This ruler is also helpful if you have a MIL reticle but MOA adjustments. If you look to the right scale and can find 1.75 MILs and look directly across to the MOA scale, it’s equivalent to 6 MOA.
If we did a quick conversion calculation to double check: 1.75 MIL multiplied by 3.5 would provide us with an MOA value.
1.75 x 3.5 = 6.125 MOA
For target size, we can do the same thing. Taking the example from above, the target is 500 yards away but it’s taking up about 3.5 MOA in the MOA reticle.
Line up 500 yards with the Target Range arrow, look to the right scale at 3.5 MOA and it’s 18.4”.
Close enough!
Determine Bullet Drop
A rifle scope ruler can be used to determine bullet drop. It is not caliber specific and does not account for environmental factors. However, the Mildot Master is really intended to be used in tandem with some ballistic data.

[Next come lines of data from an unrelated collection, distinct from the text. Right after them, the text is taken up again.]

-- ==== Sys2Proof/Word.lean ====
section
/-! DEFINITION. The word types of SRGB-CORE (00_scope.md R10: a byte is 8 bits, bit 0 is the least significant). -/

namespace Sys2Proof

/-- One byte of a transport read (R10, R50). -/
abbrev Byte := BitVec 8

/-- The 4-bit value of a hexadecimal digit character (R73). -/
abbrev Digit := BitVec 4

/-- The 24 bits of a frame, `r:g:b` with red in bits 23 to 16 (R23, R75). -/
abbrev Frame := BitVec 24

/-- One level of the line `dout` during one tick (R12): `true` is 1, high. -/
abbrev Level := Bool

end Sys2Proof
end

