-- ==== Sys2Proof/Config.lean ====
section
/-! DEFINITION. What is fixed for the block before it runs: the fixed constants and the parameters of 00_scope.md R6 with
their constraints R7, and the free values, the input trace that the environment is free to choose (R8, R235). -/

namespace Sys2Proof

/-! The fixed rows of R6's table. -/

/-- `CMD_LEN`: bytes in a command (R6). -/
def cmdLength : Nat := 6

/-- `NCHAN`: colour channels (R6). -/
def channelCount : Nat := 3

/-- `CHAN_BITS`: bits per channel (R6). -/
def channelBitCount : Nat := 8

/-- `NPIX`: Colors per frame (R6, 90_conflicts.md C2). -/
def pixelCount : Nat := 1

/-- `FRAME_BITS = NPIX*NCHAN*CHAN_BITS`: symbols per frame, 24 (R6). -/
def frameBitCount : Nat := pixelCount * channelCount * channelBitCount

/-- The parameters of R6 that a model takes as arguments. Every time is a whole number of ticks. -/
structure Params where
  /-- `LMAX`: capacity in bytes of the command buffer port. -/
  lmax   : Nat
  /-- `F_CLK` in hertz. -/
  fClk   : Nat
  /-- `T0H`: high ticks of a "0" symbol. -/
  t0h    : Nat
  /-- `T0L`: low ticks of a "0" symbol. -/
  t0l    : Nat
  /-- `T1H`: high ticks of a "1" symbol. -/
  t1h    : Nat
  /-- `T1L`: low ticks of a "1" symbol. -/
  t1l    : Nat
  /-- `TRESET`: ticks of the reset interval. -/
  tReset : Nat
  /-- `TICK_W`: width of the `tick` register. -/
  tickW  : Nat
  /-- `DIAG_MSG`: the diagnostic text that the transport side writes. The block does not use it (R6, R175, D13, U4). -/
  diagMsg : List Byte
  deriving DecidableEq, Repr

/-- The defaults of R6's table. `DIAG_MSG` is OPEN there and has none: the empty text is the model's (DESIGN CHOICE, log 3). -/
def Params.default : Params :=
  { lmax := 64, fClk := 20000000, t0h := 8, t0l := 17, t1h := 17, t1l := 8, tReset := 1000, tickW := 16,
    diagMsg := [] }

/-- `TBIT`: ticks per symbol (R6, derived there). -/
def Params.tBit (p : Params) : Nat := p.t0h + p.t0l

/-- Ticks of one whole frame, `24*TBIT + TRESET` (R77). -/
def Params.frameTicks (p : Params) : Nat := frameBitCount * p.tBit + p.tReset

/-- `LEN_W = ceil(log2(LMAX+1))`: width of the port `cmd_len` (R6). -/
def Params.lenW (p : Params) : Nat := Nat.log2 p.lmax + 1

/-- The constraints R7 puts on a parameter set; `TRESET / F_CLK >= 50 us` is written without the division. DESIGN CHOICE
(log 3): at `F_CLK = 0`, where the quotient and R12's tick of `1/F_CLK` seconds have no value and R7 says nothing, this form
accepts the set. DESIGN CHOICE
(log 3) too: R7 says the 50 us "for the reference protocol" and leaves open whether they bind a set for another protocol; every
set that breaks them is refused here. -/
def Params.valid (p : Params) : Bool :=
  decide (1 ≤ p.t0h ∧ p.t0h < p.t0l ∧ 1 ≤ p.t1l ∧ p.t1l < p.t1h ∧ p.t0h < p.t1h ∧
    p.t0h + p.t0l = p.t1h + p.t1l ∧
    1 ≤ p.tReset ∧ 50 * p.fClk ≤ 1000000 * p.tReset ∧
    p.t0h < 2 ^ p.tickW ∧ p.t0l < 2 ^ p.tickW ∧ p.t1h < 2 ^ p.tickW ∧ p.t1l < 2 ^ p.tickW ∧
    p.tReset < 2 ^ p.tickW ∧
    7 ≤ p.lmax)

/-- A parameter set within R7. -/
abbrev Params.Valid (p : Params) : Prop := p.valid = true

/-! The free values (log 1): what the environment drives on each input port at edge `e_n` (R31) where no input is listed
for that edge. Nothing is assumed of them: R8 asks for the whole input trace as a free argument. -/

/-- The level of `rst` at edge `n`: free (R235, reset source). -/
opaque Config.freeRst : Nat → Bool

/-- The level of `cmd_valid` at edge `n`: free (R235, transport). -/
opaque Config.freeCmdValid : Nat → Bool

/-- The number on `cmd_len` at edge `n`: free; the port takes it modulo its width. -/
opaque Config.freeCmdLen : Nat → Nat

/-- Byte `i` of `cmd_data` at edge `n`: free. -/
opaque Config.freeCmdByte : Nat → Nat → Byte

/-- The level of `underrun` at edge `n`: free (R143, R235, underrun source). -/
opaque Config.freeUnderrun : Nat → Bool

end Sys2Proof
end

There is a space on the back of the Mildot Master where you can create your own dope sheet and attach it there.
Example time!
Ballistic data provided by you…
- .223 FMJ
- 55 grain
- 3240 fps
- 100 yd zero
YARDS | 100 | 150 | 200 | 250 | 300 | 400 | 500 |
---|---|---|---|---|---|---|---|
DROP | 0” | -0.8” | -2.7” | -6.0” | -10.9” | -26.1” | -51.1” |
If I’m shooting at 300 yards, and I know my bullet drop is 10.9” at that distance, how much adjustment correction is needed?

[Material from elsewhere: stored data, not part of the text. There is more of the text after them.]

/-- R173, R175, R195: a bad read accepted at the next edge gives one interval of `diag_valid` with its code and nothing on
the line, and the block is ready again in the second interval. -/
def Obligations.BadReadGivesOneDiagnosticPulse : Prop :=
  ∀ (s : State) (buf : List Byte) (e : DecodeError), s.params.Valid → s.cmdReady = true → Presents s 0 buf →
    buf ≠ [] → decodeResult buf = .error e → NoReset s 0 2 →
    (after 1 s).diagValid = true ∧ (after 1 s).diagCode = (match e with | .wrongLength => 1#2 | .invalidDigit => 2#2) ∧
    (after 1 s).dout = false ∧ (after 1 s).cmdReady = false ∧
    registers (after 2 s) = { registers s with err := match e with | .wrongLength => .wrongLength | .invalidDigit => .invalidDigit } ∧
    (after 2 s).cmdReady = true ∧ (after 2 s).dout = false ∧ (after 2 s).diagValid = false

/-- R180: from every state of R35 with no reset, the block is ready again within `24*TBIT + TRESET` edges. -/
def Obligations.EveryStateReturnsToWaiting : Prop :=
  ∀ s : State, s.params.Valid → Inv s → NoReset s 0 s.params.frameTicks →
    ∃ k, k ≤ s.params.frameTicks ∧ (after k s).cmdReady = true

/-! ## The decoder's wires and the diagnostic text -/

/-- R113: DEC is a function of `cmd_len` and the six bytes of `cmd_data[47:0]` alone; its outputs are `decode` of the presented
read (R100); at an accept edge the step acts on them, and a Color is in `sr` in the interval right after. That its output acts
at no other edge is InputsNotLookedAtHaveNoEffect. -/
def Obligations.DecoderIsCombinational : Prop :=
  (∀ i i' : Input, i.cmdLen = i'.cmdLen → i.cmdData.readBytes 0 6 = i'.cmdData.readBytes 0 6 →
    decOutputs i = decOutputs i') ∧
  (∀ i : Input, decOutputs i =
    match decodeResult (i.cmdData.readBytes 0 i.cmdLen) with
    | .ok c => .ok (c.r ++ c.g ++ c.b)
    | .error e => .error e) ∧
  ∀ s : State, s.params.Valid → s.port.rst = false → s.cmdReady = true → s.port.cmdValid = true → s.port.cmdLen ≠ 0 →
    ∃ t, step s = .next t ∧
      match decOutputs s.port with
      | .ok w => t.seq = .render ∧ t.sr = w ∧ t.phase = .hi ∧ t.err = s.err
      | .error .wrongLength => t.seq = .diag ∧ t.err = .wrongLength ∧ t.sr = s.sr ∧ t.phase = .idle
      | .error .invalidDigit => t.seq = .diag ∧ t.err = .invalidDigit ∧ t.sr = s.sr ∧ t.phase = .idle

/-- The block does not use `DIAG_MSG` (R6, R175): with another text in its parameter set every step is the same. -/
def Obligations.DiagnosticTextHasNoEffect : Prop :=
  ∀ (s t : State) (text : List Byte), step s = .next t →
    step { s with params := { s.params with diagMsg := text } } = .next { t with params := { t.params with diagMsg := text } }

/-! ## The reference receiver on a whole trace -/

/-- The reference receiver of 95_test_vectors.md 2.5, its split at low runs of `TRESET` ticks included, reads from the trace of any
frames with any idle low ticks before each exactly their Colors, in order. The premises keep the split out of a frame (log 15). -/
def Obligations.ReceiverReadsEveryFrameOfATrace : Prop :=
  ∀ (p : Params) (frames : List (Nat × Color)), p.Valid → p.t0l < p.tReset → p.t1l < p.tReset →
    receiveTrace p (frames.flatMap fun f => List.replicate f.1 false ++ frameWave p f.2) = frames.map fun f => f.2
end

Using the Mildot Master, look to the scale on the left. Align 300 yards at the Target Range arrow. Look to the scale on the right and acquire the MOA or MIL value where the 11” (approx.) bullet drop is aligned.
Answer: Approx. 3.5 MOA or 1 MIL.
Let’s run the math to double check.
Bullet Drop / MOA Size at the Target Range = MOA Correction |
---|
10.9" / 3" = 3.63 MOA |
Bullet Drop / MIL Size at the Target Range = MIL Correction |
---|
10.9" / 10.8" = 1 MIL |
Okay, so the slide ruler isn’t exactly perfectly spot on, but I’m actually very impressed with the results.

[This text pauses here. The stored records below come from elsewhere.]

-- ==== Sys2Proof/Tests/Slice0.lean ====
section
/-! SUPPORT. Tests: the ill-formed terms are refused; words written out from the spec decode to their rows; one or two steps
per row with results from 95_test_vectors.md; and, for each statement with hypotheses, a state that meets them. -/

namespace Sys2Proof.Tests

open Sys2Proof.Machine Sys2Proof.Safety

/-! ## WellFormed -/

theorem test_wf_refuses_six_bytes_as_wrong_length : (Instr.illegalWronglength 6).wf = false := by decide
theorem test_wf_takes_other_lengths : (Instr.illegalWronglength 7).wf = true ∧ (Instr.illegalWronglength 0).wf = true := by
  decide
/-- Six digits are no invalid-digit read: `ff0000`. -/
theorem test_wf_refuses_six_digits_as_invalid :
    (Instr.illegalInvaliddigit 0x66 0x66 0x30 0x30 0x30 0x30).wf = false := by decide
theorem test_wf_takes_an_invalid_digit : (Instr.illegalInvaliddigit 0x66 0x66 0x30 0x30 0x30 0x67).wf = true := by decide

/-! ## Decoding (opcode_table.json; 95_test_vectors.md 2.1, 2.3, 2.4) -/

theorem test_digit_rows_decode :
    decodeTableWord 8 0b00110000 = some .hexchar0 ∧ decodeTableWord 8 0b00110001 = some .hexchar1 ∧
    decodeTableWord 8 0b00110010 = some .hexchar2 ∧ decodeTableWord 8 0b00110011 = some .hexchar3 ∧
    decodeTableWord 8 0b00110100 = some .hexchar4 ∧ decodeTableWord 8 0b00110101 = some .hexchar5 ∧
    decodeTableWord 8 0b00110110 = some .hexchar6 ∧ decodeTableWord 8 0b00110111 = some .hexchar7 ∧
    decodeTableWord 8 0b00111000 = some .hexchar8 ∧ decodeTableWord 8 0b00111001 = some .hexchar9 := by decide

theorem test_upper_rows_decode :
    decodeTableWord 8 0b01000001 = some .hexcharUpperA ∧ decodeTableWord 8 0b01000010 = some .hexcharUpperB ∧
    decodeTableWord 8 0b01000011 = some .hexcharUpperC ∧ decodeTableWord 8 0b01000100 = some .hexcharUpperD ∧
    decodeTableWord 8 0b01000101 = some .hexcharUpperE ∧ decodeTableWord 8 0b01000110 = some .hexcharUpperF := by decide

theorem test_lower_rows_decode :
    decodeTableWord 8 0b01100001 = some .hexcharLowerA ∧ decodeTableWord 8 0b01100010 = some .hexcharLowerB ∧
    decodeTableWord 8 0b01100011 = some .hexcharLowerC ∧ decodeTableWord 8 0b01100100 = some .hexcharLowerD ∧
    decodeTableWord 8 0b01100101 = some .hexcharLowerE ∧ decodeTableWord 8 0b01100110 = some .hexcharLowerF := by decide

/-- 2.1: the bytes next to the three ranges, and others, are no digits. -/
theorem test_bytes_next_to_the_ranges :
    [0x2F, 0x3A, 0x40, 0x47, 0x60, 0x67, 0x7A, 0x00, 0x0A, 0x20, 0x80, 0xE9, 0xFF].all
      (fun b : Byte => decide (decode .default (.char b) = .error (.notAHexDigit b))) = true := by decide

/-- 2.3: `ff0000`, byte 0 in bits 7 to 0. -/
theorem test_setrgb_decodes :
    decodeTableWord 48 0x303030306666 =
      some (.setrgb (.lower 5) (.lower 5) (.digit 0) (.digit 0) (.digit 0) (.digit 0)) := by decide

/-- 2.4: `zz0000`, `ff000g`, `ff 000`. -/
theorem test_invalid_digit_decodes :
    decodeRead [0x7a, 0x7a, 0x30, 0x30, 0x30, 0x30] = .illegalInvaliddigit 0x7a 0x7a 0x30 0x30 0x30 0x30 ∧
    decodeRead [0x66, 0x66, 0x30, 0x30, 0x30, 0x67] = .illegalInvaliddigit 0x66 0x66 0x30 0x30 0x30 0x67 ∧
    decodeRead [0x66, 0x66, 0x20, 0x30, 0x30, 0x30] = .illegalInvaliddigit 0x66 0x66 0x20 0x30 0x30 0x30 := by decide

/-- 2.4: empty, `zz00` (the length first), `ff0000` LF. -/
theorem test_wrong_length_decodes :
    decodeRead [] = .illegalWronglength 0 ∧ decodeRead [0x7a, 0x7a, 0x30, 0x30] = .illegalWronglength 4 ∧
    decodeRead [0x66, 0x66, 0x30, 0x30, 0x30, 0x30, 0x0a] = .illegalWronglength 7 := by decide

theorem test_sym0_decodes : decodeTableWord 25 0b1111111100000000000000000 = some .sym0 := by decide
theorem test_sym1_decodes : decodeTableWord 25 0b1111111111111111100000000 = some .sym1 := by decide

/-- A parameter set within R7 with short times, for tests of whole elements. -/
def short : Params :=
  { lmax := 7, fClk := 20000, t0h := 1, t0l := 2, t1h := 2, t1l := 1, tReset := 3, tickW := 2,
    diagMsg := [] }

theorem test_short_is_valid : short.Valid := by decide
theorem test_reset_decodes : decode short (.line [false, false, false]) = .ok .reset := by decide
theorem test_no_line_element : decode short (.line [true, false]) = .error .notALineElement := by decide

/-- 2.5: (128, 1, 0) sends its 1s at symbols 0 and 15. -/
theorem test_frame_bits :
    frameBits ⟨0x80, 0x01, 0x00⟩ = [true, false, false, false, false, false, false, false] ++
      [false, false, false, false, false, false, false, true] ++ List.replicate 8 false := by decide

/-- 2.2: "1A" is 26, "A1" is 161. -/
theorem test_pair : HexChar.pair (.digit 1) (.upper 0) = 26#8 ∧ HexChar.pair (.upper 0) (.digit 1) = 161#8 := by decide

/-- Source S2: `1a2B3c` and `1A2b3C`, the Color (26, 43, 60). -/
theorem test_decode_case :
    commandColor (.digit 1) (.lower 0) (.digit 2) (.upper 1) (.digit 3) (.lower 2) = ⟨26, 43, 60⟩ ∧
    commandColor (.digit 1) (.upper 0) (.digit 2) (.lower 1) (.digit 3) (.upper 2) = ⟨26, 43, 60⟩ := by decide

/-! ## Steps -/

/-- A block with the registers of 95_test_vectors.md 2.7 and one input for the next edge. -/
def blk (p : Params) (seq : Seq) (err : Err) (phase : Phase) (tick : Nat) (bitcnt : BitVec 5) (sr : Frame) (fail : Bool)
    (ins : List Input) : State :=
  { seq := seq, err := err, sr := sr, bitcnt := bitcnt, phase := phase, tick := tick, fail := fail, params := p, inputs := ins,
    edge := 0 }

/-- A block that waits for a command. -/
def waiting (p : Params) (ins : List Input) : State := blk p .wait .none .idle 0 0 0 false ins

/-- The state an outcome answers, if it is a next state. -/
def answer : Host.Outcome State Fault Refusal → Option State
  | .next s => some s
  | .fault _ => none
  | .refused _ => none

/-- The registers after one step, if it answers a next state. -/
def stepped (s : State) : Option Registers := (answer (step s)).map registers

/-- A quiet edge on which `underrun` is 1. -/
def under : Input := { Input.quiet with underrun := true }

/-- R103, R104, R105: `7`, `A`, `f` on the port of a waiting block; the wires carry the value, the step runs the row. -/
theorem test_driven_characters :
    (State.reset.withFetchWord 8 0x37).port.digit 0 = some 7 ∧
    (State.reset.withFetchWord 8 0x41).port.digit 5 = some 10 ∧
    (State.reset.withFetchWord 8 0x66).port.digit 3 = some 15 ∧
    fetch (State.reset.withFetchWord 8 0x37) = .ok (some .hexchar7) ∧
    stepped (State.reset.withFetchWord 8 0x37) = some ⟨.wait, .none, 0, 0, .idle, 0, false⟩ := ⟨rfl, rfl, rfl, rfl, rfl⟩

Now what that means in “clicks” is dependent on the adjustment value of the specific riflescope you have.
Check out our MOA Explained or MIL Explained articles for detailed information on determining click values for your scope!
Determine Wind Drift
A rifle scope ruler can be used to determine wind drift too. It’s actually computed the same way that bullet drop is calculated when using the Mildot Master.
Example time!
Same ballistics as above but let’s add some known data…
- .223 FMJ
- 55 grain
- 3240 fps
- 100 yd zero
YARDS | 100 | 150 | 200 | 250 | 300 | 400 | 500 |
---|---|---|---|---|---|---|---|
DROP | 0” | -0.8” | -2.7” | -6.0” | -10.9” | -26.1” | -51.1” |
WIND (10mph) | 1” | 2.3” | 4.3” | 6.9” | 10.2” | 19.4” | 32.7” |
If I’m shooting 500 yards in a 10mph crosswind, and I know my POI will be 32.7” too far to the right, how much adjustment correction is needed?
Using the Mildot Master, align 500 yards to the Target Range arrow. Now we’re substituting the inch measurements for wind drift instead of bullet drop. Locate 33” (approx.) or 32.7” (if you have excellent eyesight) and acquire the MOA or MIL value.
What's the wind drift correction?
Answer: 6.2 MOA or 1.8 MIL
Let’s run the math to double check.
Wind Drift / MOA Size at the Target Range = MOA Correction |
---|
32.7" / 5" = 6.54 MOA (rounded) |
32.7" / 5.235" = 6.24 MOA (exact) |
Wind Drift / MIL Size at the Target Range = MIL Correction |
---|
32.7" / 18" = 1.82 MIL |
My ballistics calculator reports the exact same correction values.
Angled Shots – Incline/Decline
The Mildot Master caters to angled shots to determine the angle compensated distance when you’re on an incline or decline. Many laser rangefinders have this feature built into the system if you want to avoid user error but having an analog system in your hand has its benefits.
On the rear of the Mildot Master is a scale with angled lines and numbers. This analog method of measuring angles seems primitive and archaic, but it works.
Use a 12” length of string (thin nylon, flexible fishing line, etc.) and secure it through the rivet in the top, right-hand corner of the rear side (horizontal position). A 0.5 oz lead fishing sinker is recommended to be attached to the end of the string. (These materials are purchased separately – not included.)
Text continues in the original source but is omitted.